365 Ontarians ended their lives with medical help since June 2016
The new service will come approximately a year after medically assisted dying was made legal in Canada.
According to the minister's office, 365 Ontarians chose to end their lives with medical help between June of 2016, when assisted dying became legal, and March 30, 2017.
In June, the Ministry of Health had set up a line for doctors to call to refer patients to physicians willing to work on assisted death cases. Doctors are required by the province's College of Physicians and Surgeons to make a referral if they are unwilling to handle a patient's request personally.
However, physicians with moral and religious objections to assisted dying have told the provincial government they don't want to make that call, because they see it as helping their patients end their lives.
Road blocks in accessing assisted death
The advocacy group Dying with Dignity has been tracking cases where patients have faced road blocks to accessing assisted death.
For example, the group uncovered documents about a patient who was at the Hôtel-Dieu Grace Healthcare in Windsor, Ont., and had requested a medically assisted death.
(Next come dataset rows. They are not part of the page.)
-- ==== Sys2Proof/Tests/Slice0.lean ====
section
/-! SUPPORT. The model's own tests. Expected values are those of `95_test_vectors.md` (the part is named
at each test) or of the rule cited; then one witness for every statement that has hypotheses. -/

namespace Sys2Proof.Tests

open Sys2Proof.Machine

/-! ## Helpers -/

/-- The state of the vectors: the Word `w` at `a`, `pc` there, RUNNING, all else as after reset. -/
def vec (a w : Word) : State := ({ State.reset with pc := a }).placeForFetch w

/-- A state with a Word stored. -/
def withWord (s : State) (a v : Word) : State := s.memWrite a v

/-- A state whose host has a script: answers of `PollInput`, characters of `ReadChar`, then the end. -/
def withHost (s : State) (polls : List Bool) (keys : List Byte) : State :=
  s.setPorts { s.ports with polls := polls, keys := keys, keysEnded := true }

/-- One step, as a state when it goes on. -/
def after (s : State) : Option State :=
  match step s with
  | .next t => some t
  | .fault _ => none
  | .refused _ => none

/-- One step seen through a register, the condition code and `pc`. -/
def seen (s : State) (r : Reg) : Option (Word × Cond × Word) :=
  (after s).map fun t => (t.reg r, t.cond, t.pc)

/-- One step seen through a Word of memory. -/
def seenWord (s : State) (a : Word) : Option Word := (after s).map fun t => t.word a

/-- One step seen through the port transactions. -/
def seenPorts (s : State) : Option (List PortEvent) := (after s).map fun t => t.ports.trace

/-! ## WellFormed: the one check, with the ill-formed terms it refuses -/

theorem test_wellFormed_refuses_a_service_code_as_unknown :
    (Instr.trapUnknown 0x20).wellFormed = false ∧ (Instr.trapUnknown 0x25).wellFormed = false := by
  decide

theorem test_wellFormed_takes_the_codes_beside_the_services :
    (Instr.trapUnknown 0x1F).wellFormed = true ∧ (Instr.trapUnknown 0x26).wellFormed = true := by
  decide

/-! ## Decoding: every constructor's Word written out from `30_encoding.md` R85 and R88 -/

theorem test_decode_add : decodeWord 0b0001_000_001_0_00_010 = .addReg 0 1 2 ∧
    decodeWord 0b0001_011_101_1_10110 = .addImm 3 5 0b10110 := by decide

theorem test_decode_and : decodeWord 0b0101_010_011_0_11_100 = .andReg 2 3 4 ∧
    decodeWord 0b0101_001_110_1_10000 = .andImm 1 6 0b10000 := by decide

theorem test_decode_not : decodeWord 0b1001_011_010_111111 = .notReg 3 2 ∧
    decodeWord 0b1001_011_010_000000 = .notReg 3 2 := by decide

theorem test_decode_br : decodeWord 0b0000_010_111111011 = .br 0b010 0b111111011 := by decide

theorem test_decode_jmp : decodeWord 0b1100_000_111_000000 = .jmp 7 ∧
    decodeWord 0b1100_111_011_111111 = .jmp 3 := by decide

theorem test_decode_jsr : decodeWord 0b0100_1_00000001111 = .jsr 15 ∧
    decodeWord 0b0100_0_00_011_000000 = .jsrr 3 := by decide

theorem test_decode_loads : decodeWord 0b0010_010_000000100 = .ld 2 4 ∧
    decodeWord 0b1010_011_000000001 = .ldi 3 1 ∧ decodeWord 0b0110_101_100_111111 = .ldr 5 4 0b111111 ∧
    decodeWord 0b1110_000_000000010 = .lea 0 2 := by decide

theorem test_decode_stores : decodeWord 0b0011_001_000010000 = .st 1 16 ∧
    decodeWord 0b1011_110_000000001 = .sti 6 1 ∧
    decodeWord 0b0111_011_010_110000 = .str 3 2 0b110000 := by decide

theorem test_decode_traps : decodeWord 0b1111_0000_00100000 = .getc ∧
    decodeWord 0b1111_0000_00100001 = .out ∧ decodeWord 0b1111_0000_00100010 = .puts ∧
    decodeWord 0b1111_0000_00100011 = .inTrap ∧ decodeWord 0b1111_0000_00100100 = .putsp ∧
    decodeWord 0b1111_1111_00100101 = .halt ∧ decodeWord 0b1111_0000_00100110 = .trapUnknown 0x26 := by
  decide

theorem test_decode_reserved : decodeWord 0b1000_000000000000 = .reserved8 0 ∧
    decodeWord 0b1101_111111111111 = .reservedD 0xFFF := by decide

theorem test_encode_trap_in_its_general_spelling : encode (.trap 0x21) = 0xF021 ∧
    decodeWord (encode (.trap 0x21)) = .out := by decide

theorem test_encode_canonical_bits : encode (.notReg 3 2) = 0x96BF ∧ encode (.jmp 7) = 0xC1C0 ∧
    encode .halt = 0xF025 := by decide

theorem test_decodeTableWord : decodeTableWord 16 0x1042 = some (.addReg 0 1 2) ∧
    decodeTableWord 32 0x1042 = none := by decide

theorem test_decodeBytes_is_total : decodeBytes [0xF0, 0x25, 0x00] = .ok (.halt, [0x00]) ∧
    decodeBytes [0xF0] = .error .truncated ∧ decodeBytes [] = .error .truncated := by
  refine ⟨?_, rfl, rfl⟩
  rfl

/-! ## Extension and flags (V1, V2) -/

theorem test_sext : sext 0b10000#5 = 0xFFF0 ∧ sext 0b011111#6 = 0x001F ∧ sext 0b100000000#9 = 0xFF00 ∧
    sext 0b01111111111#11 = 0x03FF := by decide

theorem test_classify : classify 0x0000 = .zero ∧ classify 0x7FFF = .positive ∧
    classify 0x8000 = .negative ∧ classify 0xFFFF = .negative := by decide

/-! ## Operate family (V3) -/

theorem test_add_signed_overflow_wraps :
    seen (((vec 0x3000 0x1042).setReg 1 0x7FFF).setReg 2 0x0001) 0 = some (0x8000, .negative, 0x3001) := by
  decide

theorem test_add_same_register_doubles :
    seen ((vec 0x3000 0x1241).setReg 1 0x4000) 1 = some (0x8000, .negative, 0x3001) := by decide

theorem test_add_most_negative_imm :
    seen ((vec 0x3000 0x1070).setReg 1 0x0010) 0 = some (0x0000, .zero, 0x3001) := by decide

theorem test_add_minus_one :
    seen ((vec 0x3000 0x107F).setReg 1 0x0005) 0 = some (0x0004, .positive, 0x3001) := by decide

theorem test_and_register :
    seen (((vec 0x3000 0x54C4).setReg 3 0x00FF).setReg 4 0x0F0F) 2 = some (0x000F, .positive, 0x3001) := by
  decide

theorem test_and_imm_keeps_high_bits :
    seen ((vec 0x3000 0x5270).setReg 1 0x8F3C) 1 = some (0x8F30, .negative, 0x3001) := by decide

theorem test_not_own_register :
    seen ((vec 0x3000 0x96FF).setReg 3 0x00FF) 3 = some (0xFF00, .negative, 0x3001) := by decide

theorem test_not_noncanonical :
    seen ((vec 0x3000 0x9680).setReg 2 0x1234) 3 = some (0xEDCB, .negative, 0x3001) := by decide

/-! ## Control transfer (V4, V5) -/

theorem test_br_taken_on_negative_only :
    seen ((vec 0x3000 0x0805).setCond .negative) 0 = some (0, .negative, 0x3006) ∧
    seen (vec 0x3000 0x0805) 0 = some (0, .zero, 0x3001) := by decide

theorem test_br_wraps : seen (vec 0x0000 0x0FFE) 0 = some (0, .zero, 0xFFFF) := by decide

theorem test_jmp_ignores_other_bits :
    seen ((vec 0x3000 0xCEFF).setReg 3 0x4000) 7 = some (0x0000, .zero, 0x4000) := by decide

theorem test_jsr_links : seen (vec 0x3000 0x4C00) 7 = some (0x3001, .zero, 0x2C01) := by decide

theorem test_jsrr : seen ((vec 0x3000 0x40C0).setReg 3 0x4000) 7 = some (0x3001, .zero, 0x4000) := by
  decide

theorem test_jsrr_r7_goes_to_the_return_address :
    seen ((vec 0x3000 0x41C0).setReg 7 0x5000) 7 = some (0x3001, .zero, 0x3001) := by decide

/-! ## Loads, stores and LEA (V6) -/

theorem test_ld_wraps :
    seen (withWord (vec 0xFF80 0x20FF) 0x0080 0x0042) 0 = some (0x0042, .positive, 0xFF81) := by decide

theorem test_ld_kbsr_with_input :
    seen (withHost (vec 0xFD00 0x20FF) [true] [0x41]) 0 = some (0x8000, .negative, 0xFD01) ∧
    seenWord (withHost (vec 0xFD00 0x20FF) [true] [0x41]) 0xFE02 = some 0x0041 := by decide

theorem test_ldi_source_example :
    seen (withWord (withWord (vec 0x3000 0xA601) 0x3002 0x4000) 0x4000 0x0042) 3 =
      some (0x0042, .positive, 0x3001) := by decide

theorem test_ldi_of_kbdr_does_not_poll :
    seenPorts (withWord (withWord (vec 0x3000 0xA001) 0x3002 0xFE02) 0xFE02 0x0031) = some [] := by decide

theorem test_ldr_own_base :
    seen (withWord ((vec 0x3000 0x6240).setReg 1 0x5000) 0x5000 0x7777) 1 =
      some (0x7777, .positive, 0x3001) := by decide

theorem test_ldr_negative_offset :
    seen (withWord ((vec 0x3000 0x6060).setReg 1 0x4000) 0x3FE0 0x00BB) 0 =
      some (0x00BB, .positive, 0x3001) := by decide

theorem test_lea_sets_flags : seen (vec 0x8000 0xE000) 0 = some (0x8001, .negative, 0x8001) := by decide

theorem test_st : seenWord ((vec 0x3000 0x3210).setReg 1 0x1234) 0x3011 = some 0x1234 := by decide

theorem test_sti :
    seenWord (withWord ((vec 0x3000 0xBC01).setReg 6 0xBEEF) 0x3002 0x5000) 0x5000 = some 0xBEEF := by
  decide

theorem test_str_own_base : seenWord ((vec 0x3000 0x7480).setReg 2 0x4444) 0x4444 = some 0x4444 := by
  decide

/-! ## Fetch (V7) -/

theorem test_fetch_at_the_top : seen (vec 0xFFFF 0x1021) 0 = some (0x0001, .positive, 0x0000) := by
  decide
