-- ==== Sys2Proof/Word.lean ====
section
/-! DEFINITION. The widths of the values the spec names (00_scope.md R8, "Fixed widths", and R10).
Every value is unsigned. -/

namespace Sys2Proof

/-- A register or a descriptor, 32 bits (R8, R21, R58). -/
abbrev Word := BitVec 32

/-- A byte, 8 bits (R8). -/
abbrev Byte := BitVec 8

/-- An FDT word or a frame's `length` field, 16 bits (R8). -/
abbrev Half := BitVec 16

/-- An unpacked pixel sample, 12 bits (R105). -/
abbrev Sample := BitVec 12

/-- A category, 4 bits (R8, R84). -/
abbrev Category := BitVec 4

/-- A command, 3 bits (R8, R84). -/
abbrev Command := BitVec 3

end Sys2Proof
end

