-- ==== Sys2Proof/Config.lean ====
section
/-! DEFINITION. What an implementation of the unit fixes: the OPEN parameters of 00_scope.md R8,
"which a model takes as arguments", and the one value the spec does not state. They are opaque: nothing
in Lean can evaluate them, so what is proved of them holds for every unit (log entries 3 and 4).
REG_BINDING, the fourth parameter, describes the host's bus and no step of the unit (log entry 8). -/

namespace Sys2Proof

/-- The parameters of R8 that an operation reads. -/
structure Params where
  /-- `IN_CAP`: the size in bytes of IN. -/
  inCap : Nat
  /-- `OUT_CAP`: the size in bytes of OUT. -/
  outCap : Nat
  /-- `BLOCK_SIZE`: what FENC pads to when PAD = 1. -/
  blockSize : Nat
deriving DecidableEq, Repr

/-- How far IN_CAP lies above its least value, 26 (R8). OPEN. -/
opaque Config.inCapAboveLeast : Nat

/-- How far OUT_CAP lies above its least value, 4 (R8). OPEN. -/
opaque Config.outCapAboveLeast : Nat

/-- How far BLOCK_SIZE lies above its least value, 1 (R8). OPEN. -/
opaque Config.blockSizeAboveLeast : Nat

/-- What OUT_LEN holds after an operation with this DESC and this IN_LEN that wrote 2^32 bytes or more,
a count its 32 bits cannot hold (R25, D33). A FREE VALUE (DESIGN CHOICE, log entry 4). -/
opaque Config.freeOutLen : Word → Word → Word

/-- The parameters of this unit: every choice that R8 allows. -/
def Config.params : Params where
  inCap := Config.inCapAboveLeast + 26
  outCap := Config.outCapAboveLeast + 4
  blockSize := Config.blockSizeAboveLeast + 1

end Sys2Proof
end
Hôtel-Dieu had refused to perform the procedure, and the Windsor Regional Hospital refused to accept the patient transfer, so hospital staff reported the patient had been "left without options," the group said. The Windsor Star reported the patient died of natural causes in hospital before a health-care provider could be found to help.
Hoskins said that situation would have been avoided if a care-co-ordination service had been available for the patient to access directly.
Certain religious and medical figures who testified last week at a Queen's Park committee support the care co-ordination model, and called for an end to the requirement that doctors refer patients seeking assisted death to a physician who will help.
Dying With Dignity CEO Shanaaz Gokool said Ontario's new care co-ordination service will be an improvement, but her organization wants to see the provincial government repeal a section of legislation passed last year that allows faith-based organizations to opt-out of medically assisted dying as a whole.
The legislation means some patients in religious hospitals and hospices have to go through the process of transferring facilities if they choose assisted death, which, in some parts of the province means travelling a long distance or waiting too long for a bed in another institution, Gokool said.
"If you're in a facility and they're refusing to assess you, and refusing to help you, and you can't help yourself, who's going to do that for you?" she said.